Entre o amor, a família e a solidão

Por que “Father Figure”, Sex and the City, Desperate Housewives, Big Little Lies e História de um Casamento parecem falar sobre a mesma mulher?

Será que crescer é perceber que amor, casamento e independência nunca foram tão simples quanto prometeram para nós?

Existe um momento da vida em que muitas mulheres começam a perceber que a ideia de “ter tudo” talvez nunca tenha sido tão confortável quanto parecia nos filmes, nas revistas femininas dos anos 2000 ou nas séries que assistíamos imaginando o futuro.

Porque, teoricamente, tudo parece muito claro: estudar, construir carreira, encontrar alguém, casar, formar uma família, amadurecer emocionalmente e finalmente alcançar estabilidade. Mas o que acontece quando algumas dessas coisas finalmente chegam — e ainda assim existe um vazio que ninguém comentou antes?

Foi exatamente nisso que pensei ouvindo Father Figure e lembrando de histórias que, mesmo sendo completamente diferentes entre si, parecem caminhar emocionalmente pelo mesmo lugar: Sex and the City, Desperate Housewives, Big Little Lies e Marriage Story.

No fundo, todas falam sobre mulheres tentando entender o que significa amar, ser escolhida, proteger alguém e continuar sendo si mesma ao mesmo tempo.

E talvez o mais interessante seja que cada uma dessas histórias representa uma fase diferente da vida feminina.

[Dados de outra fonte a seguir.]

-- ==== Sys2Proof/Machine/Core.lean ====
section
/-! DEFINITION. The machine as the host takes it. -/

def Sys2Proof.core : Host.Core :=
  { State := Sys2Proof.Machine.State, Fault := Sys2Proof.Machine.Fault, Refusal := Sys2Proof.Machine.Refusal,
    step := Sys2Proof.Machine.step, reset := Sys2Proof.Machine.State.reset }
end

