-- ==== Sys2Proof/Certificates/Slice0/Obligations.lean ====
section
/-! DEFINITION. The statements about the model, for the provers: general statements, what requests have in common, the
invariants every step keeps, and what each command does and leaves alone. -/

open Sys2Proof Sys2Proof.Machine

/-! ## The queue, time and transfers -/

/-- A step runs the command at the front of the queue on the state with the queue's rest. On an empty queue a part that is
not held lets one millisecond pass (log entry 9: the model's choice): running timers count down, the routes' tones and
rings and the ALERT routes' times go on, the word count moves by the frames of a millisecond where the link sends words
(R122, log entry 40), one free value is taken, and nothing else changes. A held part stays as it is. -/
def Obligations.StepRunsFrontCommand : Prop :=
  (∀ (s : State) (c : Instr) (rest : List Instr), s.pending = c :: rest → step s = exec c { s with pending := rest }) ∧
  (∀ s : State, s.pending = [] →
    let frames := match s.phone.rate with
      | .mode .nb => 8
      | .mode .wb => 16
      | .mode .swb => 32
      | _ => Config.framesInMs s.freeCount
    let sends := s.phone.link = .negotiating ∨ s.phone.link = .acknowledging ∨ s.phone.link = .up
    (¬s.Works → step s = .next s) ∧
    (s.Works → s.phone.Consistent → step s = .next
      { s with
        freeCount := s.freeCount + 1
        port.resetPending := s.port.resetPending.map (· - 1)
        routes := s.routes.map s.tickRoute
        tuners.interval := s.tuners.interval.map (· - 1)
        jacks.j1.timer := s.jacks.j1.timer.map (· - 1)
        jacks.j2.timer := s.jacks.j2.timer.map (· - 1)
        phone.silence := s.phone.silence.map (· - 1)
        phone.holdOff := s.phone.holdOff.map (· - 1)
        phone.wordCount := if sends then (s.phone.wordCount + frames) % 32 else s.phone.wordCount
        calls.mics := s.calls.mics.map (fun m => { m with check := m.check.map (· - 1) })
        lines := s.lines.map (fun l => { l with timer := l.timer.map (· - 1) })
        sup.left := s.sup.left.map (· - 1)
        store.writer := s.store.writer.map (fun w => { w with left := w.left - 1 }) })) ∧
  (∀ (s : State) (r : Route),
    s.tickRoute r = { r with
      age := if r.cls = .alert then r.age + 1 else r.age
      play := (s.tickRoute r).play } ∧
    (r.play = none ∨ s.playing r = none → (s.tickRoute r).play = r.play) ∧
    ∀ x q n, r.play = some x → s.playing r = some (q, n) →
      (s.tickRoute r).play = some (if x.time + 1 < q.ms x.element then { x with time := x.time + 1 } else x.after q n))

Em Sex and the City, vemos mulheres nos trinta e poucos anos tentando equilibrar independência e afeto em uma cidade que parece exigir performance o tempo inteiro. Carrie Bradshaw escreve sobre relacionamentos como alguém que entende tudo sobre amor, mas continua emocionalmente presa ao Mr. Big por anos. Charlotte York transforma casamento em um sonho quase sagrado. Miranda Hobbes tenta sobreviver à maternidade sem perder completamente a própria identidade. Samantha Jones usa a liberdade sexual como autonomia, mas em muitos momentos parece usar essa independência também como uma forma de proteção emocional.

A série foi revolucionária porque mostrava mulheres bem-sucedidas sem fingir que isso anulava carência emocional. E talvez esse tenha sido um dos primeiros momentos em que muitas mulheres viram algo mais próximo da realidade na televisão: você pode ser independente e ainda querer alguém que fique.

E talvez seja exatamente aí que uma frase de Father Figure começa a fazer sentido:

“You remember a version of young me as a potential.”

Existe algo muito feminino nessa ideia de alguém enxergar quem você poderia ser antes mesmo de você conseguir se tornar essa pessoa. Talvez porque muitas mulheres cresçam tentando corresponder a expectativas:

  • ser bonita,
  • ser desejável,
  • ser boa filha,
  • boa mãe,
  • boa esposa,
  • boa profissional,
  • emocionalmente equilibrada,
  • mas nunca “demais”.

E quando finalmente crescem, percebem que amadurecer não significa automaticamente sentir-se segura.

Mas o que acontece depois que a fase da procura termina?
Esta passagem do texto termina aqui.